Compute power and interpret guardrails
Company: DoorDash
Role: Data Scientist
Category: Statistics & Math
Difficulty: hard
Interview Round: Onsite
An A/B test of a new search ranking shipped for one week across 100 DMAs (50 control, 50 treatment). Summaries:
• Orders: control=1,000,000; treatment=1,050,000 (exposed by DMA-level randomization; assume no SRM unless shown).
• Mean delivery time (minutes): control=32.4 (SD=9.1), treatment=31.9 (SD=9.5).
• Cancellation rate: control=3.2%, treatment=3.5%.
• Baseline conversion: 15% (per session), target MDE=+0.3 pp.
• ICC across stores within a DMA: 0.15.
Tasks:
1) Compute the difference in mean delivery time and a 95% CI using a cluster-robust approach at the DMA level. State the exact estimator and SE formula you use and report the test statistic and p-value.
2) Check for SRM: run a chi-squared test on assignment counts using per-DMA exposure. What threshold flags SRM at α=0.05? How would you diagnose if flagged?
3) Guardrail interpretation: despite faster delivery, cancellations rose by 0.3 pp. Conduct a two-proportion z-test (and a cluster-adjusted variant). Quantify the practical significance (risk difference and relative risk) and whether this violates a pre-specified guardrail of “no increase >0.2 pp (95% CI).”
4) Power/MDE: With 50 DMAs per arm and the stated ICC, compute the design effect and the required per-DMA sample for detecting a +0.3 pp conversion lift at 80% power, α=0.05. Show formulas and numeric results.
5) Multiple metrics: You tracked 5 secondary metrics. Propose a Benjamini–Hochberg FDR=10% correction and illustrate with hypothetical p-values. When would you instead prefer Holm–Bonferroni?
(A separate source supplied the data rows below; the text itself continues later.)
-- ==== Sys2Proof/Machine/State.lean ====
section
/-!
DEFINITION. The state of the packet framer as plain data (spec/10_state.md R20 to R26), the ports it
answers through (spec/00_scope.md R11), what the two other agents hold between operations
(spec/20_memory.md R48), and the state after reset (R33).
-/

namespace Sys2Proof.Machine

/-- The two buffers, each a byte-addressable space of its own (R40). -/
inductive Space where
  | RX
  | TX
  deriving DecidableEq, Repr

/-- `rx_state`, the receive-side tracking state (R24). -/
inductive RxState where
  /-- no receive request has ever been issued: the link is down -/
  | idle
  /-- exactly one receive request is outstanding; the USB agent owns `RX` -/
  | armed
  /-- a data frame has been forwarded; the NET agent owns its bytes in `RX` -/
  | held
  deriving DecidableEq, Repr

/-- The two callbacks INIT registers (R90). -/
inductive Callback where
  | rxComplete
  | sendComplete
  deriving DecidableEq, Repr

/-- The output actions (R11). -/
inductive Action where
  /-- `REG_CALLBACK(ep, cb)`, to USB -/
  | regCallback (ep : Endpoint) (cb : Callback)
  /-- `RECV_REQ(ep, buf, cap)`, to USB -/
  | recvReq (ep : Endpoint) (buf : Space) (cap : Nat)
  /-- `SEND_REQ(ep, buf, len)`, to USB -/
  | sendReq (ep : Endpoint) (buf : Space) (len : Nat)
  /-- `FRAME_OUT(off, len)`, to NET -/
  | frameOut (off len : Nat)
  deriving DecidableEq, Repr

/-- `XmitStatus` (R71). -/
inductive XmitStatus where
  | sent
  | busy
  | oversize
  | malformed
  deriving DecidableEq, Repr

/-- `RxStatus` (R71). -/
inductive RxStatus where
  | forwarded
  | control
  | short
  | framing
  deriving DecidableEq, Repr

/-- `ArmStatus` (R71). -/
inductive ArmStatus where
  | done
  | ignored
  deriving DecidableEq, Repr

/-- What an operation returns, if it returns anything (R11). -/
inductive Result where
  | xmit (s : XmitStatus)
  | rx (s : RxStatus)
  | arm (s : ArmStatus)
  /-- TX_READY's one bit -/
  | ready (b : Bool)
  deriving DecidableEq, Repr

/-- An agent's access to one byte of a buffer, outside any operation (R35, last three rows). -/
inductive Access where
  /-- USB writes byte `off` of `RX` -/
  | usbWrite (off : Nat) (b : Byte)
  /-- USB reads byte `off` of `TX` -/
  | usbRead (off : Nat)
  /-- NET reads byte `off` of `RX` -/
  | netRead (off : Nat)
  deriving DecidableEq, Repr

/-- A completion callback of USB (R146). -/
inductive Completion where
  /-- the receive-complete callback with the transferred byte count -/
  | recv (n : Nat)
  /-- the send-complete callback -/
  | send
  deriving DecidableEq, Repr

/-- A move of the USB or the NET agent. -/
inductive Event where
  /-- an operation is invoked; the bytes name it and carry its argument (log 1); a completion callback
  invoked so answers the oldest request of its direction that USB carries (log 10) -/
  | call (bytes : List Byte)
  /-- USB completes a transfer of these bytes into `RX`: it has placed them and invokes
  RX_COMPLETE with their number (R73's `RX_COMPLETE n=<count> RX=<hex bytes>`) -/
  | transfer (bytes : List Byte)
  /-- USB invokes a completion callback that answers no request it carries: a stale one, whose transfer
  a CONFIG has invalidated, or a second or spurious one (R176, R185). The block cannot tell. -/
  | unmatched (c : Completion)
  /-- an access to one byte -/
  | access (a : Access)
  deriving DecidableEq, Repr

/-- A buffer's contents: the bytes that are specified, by rising offset. An offset that is not listed
holds an unspecified byte (R33, R52; log 5). -/
abbrev Memory := List Host.Cell

/-- The machine's state. -/
structure State where
  /-- R25 -/
  inited : Bool
  /-- R21, the Transmit-Readiness Gate: true is READY, false is BUSY -/
  txReady : Bool
  /-- R24 -/
  rxState : RxState
  /-- R26, ghost -/
  txInflight : Bool
  /-- R22, the receive buffer -/
  rx : Memory
  /-- R23, the transmit buffer -/
  tx : Memory
  /-- the output actions of the latest operation, in the order emitted (R11) -/
  out : List Action
  /-- what the latest operation returned (R11) -/
  result : Option Result
  /-- the frame lent to NET: offset and length of the latest FRAME_OUT, until `RX` is given back (R45) -/
  lease : Option (Nat × Nat)
  /-- the lengths of the SEND_REQs the USB agent carries, oldest first: from SEND_REQ until the
  completion that answers it, or the CONFIG that invalidates it (R46, R48, R176). More than one only after
  an unmatched completion. -/
  sending : List Nat
  /-- how many RECV_REQs the USB agent carries, answered by no completion and invalidated by no CONFIG
  (R32, R48, R176). More than one only after an unmatched completion. -/
  receiving : Nat
  /-- the byte an agent's latest read gave it -/
  seen : Option Byte
  /-- the model's own: the free draw the unlisted bytes of `RX` stand for (log 5) -/
  rxDraw : Nat
  /-- the model's own: the next free draw not used yet (log 5) -/
  nextDraw : Nat
  /-- the model's own: the agents' next moves, oldest first (log 2) -/
  pending : List Event
  deriving DecidableEq, Repr

/-- Why the machine stops with a fault. No operation of the block faults (R140). -/
inductive Fault where
  /-- Raised by an agent's access (`agentAccess`) to an offset its buffer does not have (R40). Safe:
  the spec gives such an access no meaning. -/
  | outsideBuffer (space : Space) (off : Nat)
  deriving DecidableEq, Repr

/-- Why a step is given no meaning: a `require` of the spec fails ("the model refuses it", R13), or the
bytes are no instruction. All are safe: the machine stops where the spec defines nothing. -/
inductive Refusal where
  /-- raised by exec for an instruction without a meaning; no arm of this model raises it -/
  | notModelled (mnemonic : String)
  /-- `require inited` (R90): raised by every operation but INIT -/
  | notInited
  /-- `require rx_state == RX_ARMED` (R101): raised by RX_COMPLETE and the received packet classes -/
  | rxNotArmed
  /-- `require n <= BUF_CAP` (R101): raised by RX_COMPLETE and the received packet classes -/
  | overCapacity (n : Nat)
  /-- raised by step for a call whose bytes are no instruction (R70's reserved code; log 1) -/
  | undecodable (e : DecodeError)
  deriving DecidableEq, Repr

/-- The machine right after power-on (R33, R170). The last nine fields are ports and the model's own
(log 6). -/
def State.reset : State where
  inited := false
  txReady := false
  rxState := .idle
  txInflight := false
  rx := []
  tx := []
  out := []
  result := none
  lease := none
  sending := []
  receiving := 0
  seen := none
  rxDraw := 0
  nextDraw := 1
  pending := []

end Sys2Proof.Machine
end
6) Sensitivity: A mid-week outage hit 5 treatment DMAs. Explain a pre-registered diff-in-diff that uses last week as pre-period and weather/outage covariates, without introducing post-treatment bias. Include the regression specification with DMA and day fixed effects.
7) CUPED: Define a high-R² covariate (e.g., prior-week DMA mean delivery time) and write the CUPED-adjusted estimator for the treatment effect.
Quick Answer: This question evaluates competency in experimental design and applied statistics for cluster-randomized A/B tests, covering cluster-robust inference, mean and proportion comparisons, power/MDE calculations with ICC and design effects, multiple-testing control, and sensitivity adjustments such as difference-in-differences and CUPED.